WHAT YOU ARE ASKED TO DO:
There is material below. Print exactly the lines starting at the line with "theorem test_decode_fdXerr : decode" and ending at the line with "decode .standard ⟨0b0101100000001010, [[7]]⟩", ends included, and no others.

ENTRIES PROVIDED:
+---+

-- ==== Sys2Proof/Certificates/Slice0/Obligations.lean ====
section
/-! DEFINITION. The statements for the provers, from the numbered rules of spec/. -/

open Sys2Proof Sys2Proof.Machine

/-- R52, R57: a word of every row, written out from its encoding. -/
def Obligations.TableWordsDecodeToTheirOperations : Prop :=
  decode .standard { word := 0x0000, segs := [] } = .ok .fdPoll ∧
  decode .standard { word := 0x0441, segs := [] } = .ok (.fdByte 0x41) ∧
  decode .standard { word := 0x0800, segs := [] } = .ok .fdReset ∧
  decode .standard { word := 0x0C00, segs := [] } = .ok .fdXerr ∧
  decode .standard { word := 0x4000, segs := [] } = .ok .leInit ∧
  decode .standard { word := 0x4400, segs := [] } = .ok .leClear ∧
  decode .standard { word := 0x4800, segs := [] } = .ok .leBlOn ∧
  decode .standard { word := 0x4C00, segs := [] } = .ok .leBlOff ∧
  decode .standard { word := 0x5003, segs := [[0x48, 0x69]] } = .ok (.lePrintLine 3 [0x48, 0x69]) ∧
  decode .standard { word := 0x5400, segs := [[0x41], [], [0x42], []] } =
    .ok (.lePrintLines [0x41] [] [0x42] []) ∧
  decode .standard { word := 0x5801, segs := [[2, 4, 8, 31, 8, 4, 2, 0]] } =
    .ok (.leLoadGlyphs 1 [2, 4, 8, 31, 8, 4, 2, 0]) ∧
  decode .standard { word := 0x8002, segs := [] } = .ok (.dbSample 2) ∧
  decode .standard { word := 0x8400, segs := [] } = .ok .dbRearm

/-- R43, R45, R51, R52: no bit of an encoding is dropped. -/
def Obligations.EncodedOperationDecodesBack : Prop :=
  ∀ (p : Params) (i : Instr), i.wf p = true → decode p (encode i) = .ok i

/-- R52, R54: a word with a reserved bit set is never accepted. -/
def Obligations.DecodedCommandEncodesBack : Prop :=
  ∀ (p : Params) (c : Command) (i : Instr), decode p c = .ok i → encode i = c ∧ i.wf p = true

/-- R52: "At most one row matches any word." -/
def Obligations.RowsAreDisjoint : Prop :=
  ∀ (w : OpWord) (r₁ r₂ : OpRow), r₁ ∈ opMap → r₂ ∈ opMap → r₁.selects w = true → r₂.selects w = true → r₁ = r₂

/-- R54, R96: reserved words, by fields, and their refusal. -/
def Obligations.ReservedWordsAreRefusedAsIllegal : Prop :=
  (∀ w : OpWord, decodeWord w = none ↔ reservedWord w = true) ∧
  ∀ (s : State) (w : OpWord) (segs : List Segment) (rest : List Input),
    s.input = .op { word := w, segs := segs } :: rest → reservedWord w = true →
    step s = .next { s with input := rest, events := [.illegalOp w] }

/-- R45 and check 2 of R53. -/
def Obligations.MalformedPayloadIsRefused : Prop :=
  ∀ (s : State) (w : OpWord) (segs : List Segment) (rest : List Input) (op : Opcode),
    s.input = .op { word := w, segs := segs } :: rest → decodeWord w = some op →
    (segs.length ≠
        (match op with
          | .lePrintLine => 1
          | .lePrintLines => 4
          | .leLoadGlyphs => 1
          | _ => 0) ∨
      ∃ t ∈ segs, s.params.segMax.toNat < t.length) →
    step s = .next { s with input := rest, events := [.opPayloadShape w] }

/-- R2: one operation a step, in stream order. The second clause is the model's choice (notes/assumptions/1.md). -/
def Obligations.StepRunsTheDecodedOperation : Prop :=
  (∀ (s : State) (c : Command) (rest : List Input) (i : Instr),
    s.input = .op c :: rest → decode s.params c = .ok i → step s = exec i { s with input := rest }) ∧
  ∀ s : State, s.input = [] → step s = .next s

/-- R103, R105: no trap, no privilege; part I of 93: no item is a fault. -/
def Obligations.EveryOperationCompletes : Prop :=
  ∀ (i : Instr) (s : State), ∃ t, exec i s = .next t ∧ t.params = s.params ∧ t.input = s.input ∧
    (i.unit ≠ .db → t.pins = s.pins ∧ t.drawCount = s.drawCount)

/-- R95: a refusal has exactly one effect. -/
def Obligations.RefusedOperationHasOneEventAndNoOtherEffect : Prop :=
  (∀ (i : Instr) (s t : State) (e : Event), exec i s = .next t → e ∈ t.events → eventKind e = .refusal →
    t = { s with events := [e] }) ∧
  (∀ (i : Instr) (s : State), ∃ t, exec i s = .next t ∧
    (i.legal s.params = true ↔ ∀ e ∈ t.events, eventKind e ≠ .refusal)) ∧
  (∀ (s : State) (c : Command) (rest : List Input) (r : Reject),
    s.input = .op c :: rest → decode s.params c = .error r →
    ∃ e, eventKind e = .refusal ∧ step s = .next { s with input := rest, events := [e] }) ∧
  ∀ e : Event, eventKind e = .refusal ↔ eventCode e ∈ [0x11, 0x12, 0x13, 0x21, 0x3E, 0x3F]

/-- R112: the reset table, for the machine right after reset and for the signal `rst`. -/
def Obligations.ResetStateHoldsTheResetValues : Prop :=
  (State.reset.fd.mode = .acc ∧ State.reset.fd.idx = 0 ∧ (∀ j : Fin 12, State.reset.fd.dig[j] = 0) ∧
    State.reset.fd.tag = 0 ∧ State.reset.fd.payload = 0 ∧ State.reset.fd.cks = 0 ∧
    fdStat State.reset.fd = 0x00 ∧ State.reset.le.bl = true ∧ State.reset.le.glyphs = 0 ∧
    leStat State.reset.le = 0x01 ∧ State.reset.le.log = [] ∧
    (∀ b : Button, State.reset.db.level.get b = false ∧ State.reset.db.prev.get b = false) ∧
    dbStat State.reset.db = 0x00 ∧ State.reset.events = []) ∧
  (∀ (s : State) (rest : List Input), s.input = .blockReset :: rest →
    step s = .next
      { s with
        fd := { mode := .acc, idx := 0, dig := Vector.replicate 12 0, tag := 0, payload := 0, cks := 0 }
        le := { bl := s.params.blReset, glyphs := 0, log := [] }
        db :=
          { level := { left := false, middle := false, right := false }
            prev := { left := s.params.prevInit, middle := s.params.prevInit, right := s.params.prevInit } }
        events := []
        input := rest }) ∧
  ∀ p : Params, p.prevInit = true → dbStat (State.resetWith p).db = 0x70
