-- ==== Sys2Proof/Tests/Slice0.lean ====
section
/-! SUPPORT. The model's own tests. Expected values are the spec's: the source of each is named. -/

namespace Sys2Proof.Tests

open Sys2Proof Sys2Proof.Machine

/-! ## Well-formedness: an ill-formed term for each check -/

/-- A segment of SEG_MAX + 1 bytes, at a SEG_MAX of 2. -/
def smallSegs : Params := { Params.standard with segMax := 2 }

theorem test_wf_refuses_long_text : (Instr.lePrintLine 1 [1, 2, 3]).wf smallSegs = false := by decide
theorem test_wf_refuses_long_second_line : (Instr.lePrintLines [] [1, 2, 3] [] []).wf smallSegs = false := by decide
theorem test_wf_refuses_long_rows : (Instr.leLoadGlyphs 1 [1, 2, 3]).wf smallSegs = false := by decide
theorem test_wf_accepts_segMax_bytes : (Instr.lePrintLine 1 [1, 2]).wf smallSegs = true := by decide
theorem test_legal_refuses_line_0 : (Instr.lePrintLine 0 []).legal .standard = false := by decide
theorem test_legal_refuses_line_5 : (Instr.lePrintLine 5 []).legal .standard = false := by decide
theorem test_legal_accepts_line_4 : (Instr.lePrintLine 4 []).legal .standard = true := by decide
theorem test_legal_refuses_glyph_count_0 : (Instr.leLoadGlyphs 0 []).legal .standard = false := by decide
theorem test_legal_refuses_glyph_count_5 :
    (Instr.leLoadGlyphs 5 (List.replicate 40 0)).legal .standard = false := by decide
theorem test_legal_refuses_glyph_length : (Instr.leLoadGlyphs 2 (List.replicate 8 0)).legal .standard = false := by
  decide
theorem test_legal_refuses_button_3 : (Instr.dbSample 3).legal .standard = false := by decide
theorem test_standard_params_wf : Params.standard.wf := by decide
theorem test_colliding_expander_not_wf :
    ¬ ({ Params.standard with expander := { ExpanderMap.standard with rs := 1 } }).wf := by decide

/-! ## Decoding: a word of every row, bit by bit from the encodings of R52 -/

theorem test_decode_fdPoll : decode .standard ⟨0b0000000000000000, []⟩ = .ok .fdPoll := by decide
theorem test_decode_fdByte : decode .standard ⟨0b0000010011000101, []⟩ = .ok (.fdByte 0b11000101) := by decide
theorem test_decode_fdReset : decode .standard ⟨0b0000100000000000, []⟩ = .ok .fdReset := by decide
theorem test_decode_fdXerr : decode .standard ⟨0b0000110000000000, []⟩ = .ok .fdXerr := by decide
theorem test_decode_leInit : decode .standard ⟨0b0100000000000000, []⟩ = .ok .leInit := by decide
theorem test_decode_leClear : decode .standard ⟨0b0100010000000000, []⟩ = .ok .leClear := by decide
theorem test_decode_leBlOn : decode .standard ⟨0b0100100000000000, []⟩ = .ok .leBlOn := by decide
theorem test_decode_leBlOff : decode .standard ⟨0b0100110000000000, []⟩ = .ok .leBlOff := by decide
theorem test_decode_lePrintLine :
    decode .standard ⟨0b0101000000000011, [[0x41]]⟩ = .ok (.lePrintLine 3 [0x41]) := by decide
theorem test_decode_lePrintLines :
    decode .standard ⟨0b0101010000000000, [[1], [2], [3], [4]]⟩ = .ok (.lePrintLines [1] [2] [3] [4]) := by decide
theorem test_decode_leLoadGlyphs :
    decode .standard ⟨0b0101100000001010, [[7]]⟩ = .ok (.leLoadGlyphs 10 [7]) := by decide
theorem test_decode_dbSample : decode .standard ⟨0b1000000000000010, []⟩ = .ok (.dbSample 2) := by decide
theorem test_decode_dbRearm : decode .standard ⟨0b1000010000000000, []⟩ = .ok .dbRearm := by decide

+---+

RESULT OF THIS TASK:
theorem test_decode_fdXerr : decode .standard ⟨0b0000110000000000, []⟩ = .ok .fdXerr := by decide
theorem test_decode_leInit : decode .standard ⟨0b0100000000000000, []⟩ = .ok .leInit := by decide
theorem test_decode_leClear : decode .standard ⟨0b0100010000000000, []⟩ = .ok .leClear := by decide
theorem test_decode_leBlOn : decode .standard ⟨0b0100100000000000, []⟩ = .ok .leBlOn := by decide
theorem test_decode_leBlOff : decode .standard ⟨0b0100110000000000, []⟩ = .ok .leBlOff := by decide
theorem test_decode_lePrintLine :
    decode .standard ⟨0b0101000000000011, [[0x41]]⟩ = .ok (.lePrintLine 3 [0x41]) := by decide
theorem test_decode_lePrintLines :
    decode .standard ⟨0b0101010000000000, [[1], [2], [3], [4]]⟩ = .ok (.lePrintLines [1] [2] [3] [4]) := by decide
theorem test_decode_leLoadGlyphs :
    decode .standard ⟨0b0101100000001010, [[7]]⟩ = .ok (.leLoadGlyphs 10 [7]) := by decide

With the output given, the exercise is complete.